Dirty Mudskipper said:


> Bought mine online last night. Saved PDF. Shows its effective date as 2/23/14 to 2/28/15. Not that it matters too much since, I have last years. Don't know if the following portion is new, but just like an insurance card, you can provide your "electronic" copy. Or so the email sent states...
> 
> "A copy of your license is attached: You may print this license or store it as an electronic copy on your mobile device. Ohio Revised Code requires that a paper copy or image stored on your mobile device must be carried on your person while engaged in the activities requiring the license."


That's the first I've seen that an electronic copy was allowed. When they first started the online license sales, a buddy of mine got checked while rabbit hunting and didn't have the paper copy. The wildlife officer called in to his dispatch and they verified that he had bought a license, but he had to cease hunting until he showed proof at a wildlife office. He was also issued a written warning that was excused upon submitting the printed license.

Sent from my DROID RAZR using Ohub Campfire mobile app


----------



## Big Joshy (Apr 26, 2004)

A little trick I did last year was buy some small laminating pockets at wallyworld and I used my wifes ceramic flat iron for her hair (the ones that look like salad tongs with heat pads ) to laminate my license. The trick was to keep the temp low and keep the flat iron moving at a steady pace.
heres a link to the laminating pockets I used.
http://www.walmart.com/ip/Scotch-Th...a5b&bucket_id=irsbucket013&findingMethod=p13n


----------



## glasseyes (Jan 28, 2012)

Bought mine Saturday morning at local bait store, they laminated it for me cost a buck, worth it.


----------



## Dandrews (Oct 10, 2010)

I just go to Staples & have them laminate it for something like $ 1.50 per laminating sheet; you can fit several copies of an Ohio license in 1 sheet & keep them in different locations. 
I usually buy an Indiana Non-Resident license & do the same, their license is a little bigger but you can fit the Ohio & the Indiana license in the same sheet. 
This year I'm thinking about buying a KY Non-Res too&#8230;
I better catch some good fish this year; I could have a small fortune wrapped up in license fees.


----------



## TIC (Sep 9, 2009)

Bought mine online today. Unlike you rich guys, I did not get mine laminated. I just used clear packing tape that I have laying around. Folded the license in half, put a couple of strips of packing tape on each side to completely cover the paper and cut to size. Instant laminate.....

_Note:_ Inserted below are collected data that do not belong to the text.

-- ==== Sys2Proof/Laws/Arbiter.lean ====
section
/-! SUPPORT. What the arbiter's steps and the task-ending primitives leave, said once: the fields that steps 1-4 of a tick
(45_arbiter.md rules R210-R212, R216) never touch, their effect on one task, and the ends of a tick. -/

namespace Sys2Proof.Machine

/-! ### Every instruction answers a next state -/

theorem exec_next (i : Instr) (s : State) : ∃ t, exec i s = .next t := by
  cases i <;> exact ⟨_, rfl⟩

/-- `finish` as a record update (rule R214). -/
theorem finish_eq (k : Task) (st : Status) (s : State) :
    finish k st s = { s with
      ack := if s.scan = some k then setBit s.ack k else s.ack
      ctx := s.ctx.set k.val { (s.ctxAt k).ended with
        status := st
        phase := if s.scan = some k then .idle else if bitAt s.req k = true then .finish else .idle } } := by
  simp only [finish]
  split
  · rfl
  · split <;> rfl

/-- `retire` as a record update (rule R215). -/
theorem retire_eq (k : Task) (s : State) :
    retire k s = { s with
      req := clearBit s.req k
      ctx := s.ctx.set k.val { (s.ctxAt k).ended with
        count := if (s.ctxAt k).phase = .idle then 0 else (s.ctxAt k).count, status := .aborted, phase := .idle } } := rfl

theorem withdraw_eq (k : Task) (s : State) :
    withdraw k s = { s with ctx := s.ctx.set k.val (s.ctxAt k).withdrawn } := rfl

/-- A context after a whole-record update of the context vector. -/
theorem ctxAt_with (s : State) (k j : Task) (c : Ctx) :
    ({ s with ctx := s.ctx.set k.val c } : State).ctxAt j = if j = k then c else s.ctxAt j :=
  ctxAt_setCtx s k j c

theorem ctxAt_finish (k j : Task) (st : Status) (s : State) :
    (finish k st s).ctxAt j = if j = k then { (s.ctxAt k).ended with
        status := st
        phase := if s.scan = some k then .idle else if bitAt s.req k = true then .finish else .idle }
      else s.ctxAt j := by
  rw [finish_eq]; exact ctxAt_setCtx s k j _

theorem ctxAt_retire (k j : Task) (s : State) :
    (retire k s).ctxAt j = if j = k then { (s.ctxAt k).ended with
        count := if (s.ctxAt k).phase = .idle then 0 else (s.ctxAt k).count, status := .aborted, phase := .idle }
      else s.ctxAt j := by
  rw [retire_eq]; exact ctxAt_setCtx s k j _

theorem ctxAt_withdraw (k j : Task) (s : State) :
    (withdraw k s).ctxAt j = if j = k then (s.ctxAt k).withdrawn else s.ctxAt j := by
  rw [withdraw_eq]; exact ctxAt_setCtx s k j _

/-! ### Steps 1-4 of a tick -/

/-- Only REQ, ACK and the contexts differ. -/
structure TaskOnly (s t : State) : Prop where
  cfg   : t.cfg = s.cfg
  sflt  : t.sflt = s.sflt
  lockV : t.lockV = s.lockV
  lockK : t.lockK = s.lockK
  prot  : t.prot = s.prot
  ring  : t.ring = s.ring
  flash : t.flash = s.flash
  fram1 : t.fram1 = s.fram1
  fram2 : t.fram2 = s.fram2
  port  : t.port = s.port
  env   : t.env = s.env

theorem TaskOnly.refl (s : State) : TaskOnly s s := by constructor <;> rfl

theorem TaskOnly.trans {s t u : State} (h : TaskOnly s t) (h' : TaskOnly t u) : TaskOnly s u where
  cfg   := h'.cfg.trans h.cfg
  sflt  := h'.sflt.trans h.sflt
  lockV := h'.lockV.trans h.lockV
  lockK := h'.lockK.trans h.lockK
  prot  := h'.prot.trans h.prot
  ring  := h'.ring.trans h.ring
  flash := h'.flash.trans h.flash
  fram1 := h'.fram1.trans h.fram1
  fram2 := h'.fram2.trans h.fram2
  port  := h'.port.trans h.port
  env   := h'.env.trans h.env

theorem taskOnly_finish (k : Task) (st : Status) (s : State) : TaskOnly s (finish k st s) := by
  rw [finish_eq]; constructor <;> rfl
theorem taskOnly_retire (k : Task) (s : State) : TaskOnly s (retire k s) := by constructor <;> rfl
theorem taskOnly_withdraw (k : Task) (s : State) : TaskOnly s (withdraw k s) := by constructor <;> rfl
theorem taskOnly_release (s : State) : TaskOnly s (release s) := by constructor <;> rfl
theorem taskOnly_withdrawAll (s : State) : TaskOnly s (withdrawAll s) := by constructor <;> simp only [withdrawAll]

theorem taskOnly_supersedeTask (lo : Task) (s : State) : TaskOnly s (supersedeTask lo s) := by
  simp only [supersedeTask]
  split <;> constructor <;> rfl

theorem taskOnly_foldl (f : State → Task → State) (hf : ∀ s k, TaskOnly s (f s k)) :
    ∀ (l : List Task) (s : State), TaskOnly s (l.foldl f s)
  | [], s => .refl s
  | k :: l, s => (hf s k).trans (taskOnly_foldl f hf l (f s k))

theorem taskOnly_supersede (s : State) : TaskOnly s (supersede s) :=
  taskOnly_foldl _ (fun s lo => taskOnly_supersedeTask lo s) _ _

/-- Steps 1-4 touch REQ, ACK and the contexts alone, and start the record of frames afresh. -/
theorem taskOnly_arbitrate (s : State) : TaskOnly (s.setPort { s.port with rx := .none, sent := [] }) (arbitrate s) := by
  rw [arbitrate]
  exact (taskOnly_release _).trans ((taskOnly_supersede _).trans (taskOnly_withdrawAll _))

@[simp] theorem arbitrate_cfg (s : State) : (arbitrate s).cfg = s.cfg := (taskOnly_arbitrate s).cfg
@[simp] theorem arbitrate_sflt (s : State) : (arbitrate s).sflt = s.sflt := (taskOnly_arbitrate s).sflt
@[simp] theorem arbitrate_lockV (s : State) : (arbitrate s).lockV = s.lockV := (taskOnly_arbitrate s).lockV
@[simp] theorem arbitrate_lockK (s : State) : (arbitrate s).lockK = s.lockK := (taskOnly_arbitrate s).lockK
@[simp] theorem arbitrate_prot (s : State) : (arbitrate s).prot = s.prot := (taskOnly_arbitrate s).prot
@[simp] theorem arbitrate_ring (s : State) : (arbitrate s).ring = s.ring := (taskOnly_arbitrate s).ring
@[simp] theorem arbitrate_flash (s : State) : (arbitrate s).flash = s.flash := (taskOnly_arbitrate s).flash
@[simp] theorem arbitrate_fram1 (s : State) : (arbitrate s).fram1 = s.fram1 := (taskOnly_arbitrate s).fram1
@[simp] theorem arbitrate_fram2 (s : State) : (arbitrate s).fram2 = s.fram2 := (taskOnly_arbitrate s).fram2
@[simp] theorem arbitrate_port (s : State) : (arbitrate s).port = { s.port with rx := .none, sent := [] } :=
  (taskOnly_arbitrate s).port
@[simp] theorem arbitrate_env (s : State) : (arbitrate s).env = s.env := (taskOnly_arbitrate s).env

/-- The effect of a release on one task's ACK bit (rule R211). -/
@[simp] theorem bitAt_release (s : State) (k : Task) : bitAt (release s).ack k = (bitAt s.ack k && bitAt s.req k) :=
  bitAt_releasedAck _ _ _

/-- The effect of the withdrawal on one task (rule R216). -/
theorem ctxAt_withdrawAll (s : State) (k : Task) :
    (withdrawAll s).ctxAt k = if isWithdrawn s k = true then (s.ctxAt k).withdrawn else s.ctxAt k := by
  simp [withdrawAll, State.ctxAt, Vector.get_eq_getElem]

/-- The effect of one supersede on one task (rule R212). -/
theorem supersedeTask_eq (lo : Task) (s : State) :
    supersedeTask lo s = { s with
      req := clearBit s.req lo
      ctx := s.ctx.set lo.val (
        if s.holdsLock lo = true then { s.ctxAt lo with abort := true }
        else { (s.ctxAt lo).ended with
          count := if (s.ctxAt lo).phase = .idle then 0 else (s.ctxAt lo).count, status := .aborted, phase := .idle }) } := by
  have hl : (((s.modCtx lo fun c => { c with abort := true }).setReq (clearBit s.req lo)).holdsLock lo) = s.holdsLock lo := rfl
  simp only [supersedeTask, hl]
  split
  · rfl
  · rw [retire_eq]
    simp only [State.modCtx, State.setReq, State.setCtx, State.mk.injEq, true_and]
    refine ⟨?_, ?_⟩
    · apply word_ext; intro k; simp
    · simp [State.ctxAt, Vector.get_eq_getElem, Vector.set_set, Ctx.ended] <;> rfl

/-- The captures of rule R212's set S. -/
theorem mem_supersededTasks (s : State) (lo : Task) : lo ∈ supersededTasks s ↔
    (s.taskCfg lo).cls = .capture ∧ ∃ hi, (s.taskCfg hi).cls = .capture ∧ hi < lo ∧ supersedes s hi lo = true := by
  simp [supersededTasks, Params.tasksOf, State.taskCfg, and_comm]

theorem nodup_supersededTasks (s : State) : (supersededTasks s).Nodup :=
  ((List.nodup_finRange 32).filter _).filter _

/-! ### The word a tick serves -/

theorem selectedWord_locked (c : Commands) (s : State) (h : s.lockV = true) : decode c (.request (selectedWord s)) =
    .ok (requestInstrs.get s.lockK) := by
  simp [selectedWord, h, decode]

theorem selectedWord_scan (c : Commands) (s : State) (h : s.lockV = false) : decode c (.request (selectedWord s)) =
    match s.scan with
    | some k => .ok (requestInstrs.get k)
    | none => .error .noRequest := by
  have hw : selectedWord s = pendingWord s.req s.ack := if_neg (by simp [h])
  rw [hw, State.scan]
  cases h2 : lowestBit (pendingWord s.req s.ack) <;> simp only [decode, h2]

/-- The scan choice: the pending task of smallest index. -/
theorem scan_some (s : State) (k : Task) :
    s.scan = some k ↔ isPending s k = true ∧ ∀ j, j < k → isPending s j = false := by
  rw [State.scan, lowestBit_some]
  simp [isPending]

theorem scan_none (s : State) : s.scan = none ↔ ∀ k, isPending s k = false := by
  rw [State.scan, lowestBit_none]
  simp [isPending]

/-- A tick is steps 1-4, one slice of the task they select, if any, and the tick's end (rules R210, R213). -/
theorem tick_eq (s : State) :
    tick s = .next (endTick (match (arbitrate s).sel with
      | some k => slice k (taskRule k (arbitrate s)) (arbitrate s)
      | none => arbitrate s)) := by
  rw [tick]
  cases h : (arbitrate s).lockV
  · rw [selectedWord_scan _ _ h, State.sel, h]
    simp only [Bool.false_eq_true, if_false]
    cases (arbitrate s).scan with
    | none => rfl
    | some k => simp only [exec_request]
  · rw [selectedWord_locked _ _ h, State.sel, h]
    simp only [if_true, exec_request]

/-! ### The end of a tick -/

theorem pushAll_eq (vs : List Sample) : ∀ s : State,
    pushAll s vs = s.setRing (vs.foldl (fun r v => r.push s.cfg.ringN s.cfg.setWords v) s.ring) := by
  induction vs with
  | nil => intro s; rfl
  | cons v vs ih => intro s; exact ih (pushSample s v)

theorem foldl_pushAll_eq (gs : List (List Sample)) : ∀ s : State,
    gs.foldl pushAll s = s.setRing (gs.flatten.foldl (fun r v => r.push s.cfg.ringN s.cfg.setWords v) s.ring) := by
  induction gs with
  | nil => intro s; rfl
  | cons g gs ih =>
    intro s
    rw [List.foldl_cons, ih, pushAll_eq, List.flatten_cons, List.foldl_append]
    rfl

/-- The end of a tick as a record update (rules R49, R229). -/
theorem endTick_eq (s : State) : endTick s = { s with
    port := { s.port with rx := .none }
    ring := s.env.between.flatten.foldl (fun r v => r.push s.cfg.ringN s.cfg.setWords v) s.ring
    env := { s.env with between := [] } } := by
  rw [endTick]
  simp only [foldl_pushAll_eq]
  rfl

end Sys2Proof.Machine
end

Oh yeah, also saved a couple of copies in the filing cabinet just in case I lose it.


----------



## HOUSE (Apr 29, 2010)

Thanks for the post, TB. I just bought mine online and probably would have forgotten had I not seen this thread. I took Coangler's advice and saved a bunch of pictures of the license to store on my phone just in case I get stopped by DNR.


----------



## GarrettMyers (May 16, 2011)

HOUSE said:


> Thanks for the post, TB. I just bought mine online and probably would have forgotten had I not seen this thread. I took Coangler's advice and saved a bunch of pictures of the license to store on my phone just in case I get stopped by DNR.


That's a situation I want to avoid as well. That was cool the officer ended up calling to headquarters to verify that coangler was legit. Probably could have done that before the cavity search though. I don't know any guys who keep their license there...


----------



## ironman172 (Apr 12, 2009)

got both of mine the other day


----------



## co-angler (Jan 3, 2010)

GarrettMyers said:


> Probably could have done that before the cavity search though. I don't know any guys who keep their license there...


I usually store it there when I fish in Kentucky. Those boys always seem to want to "start" there.


----------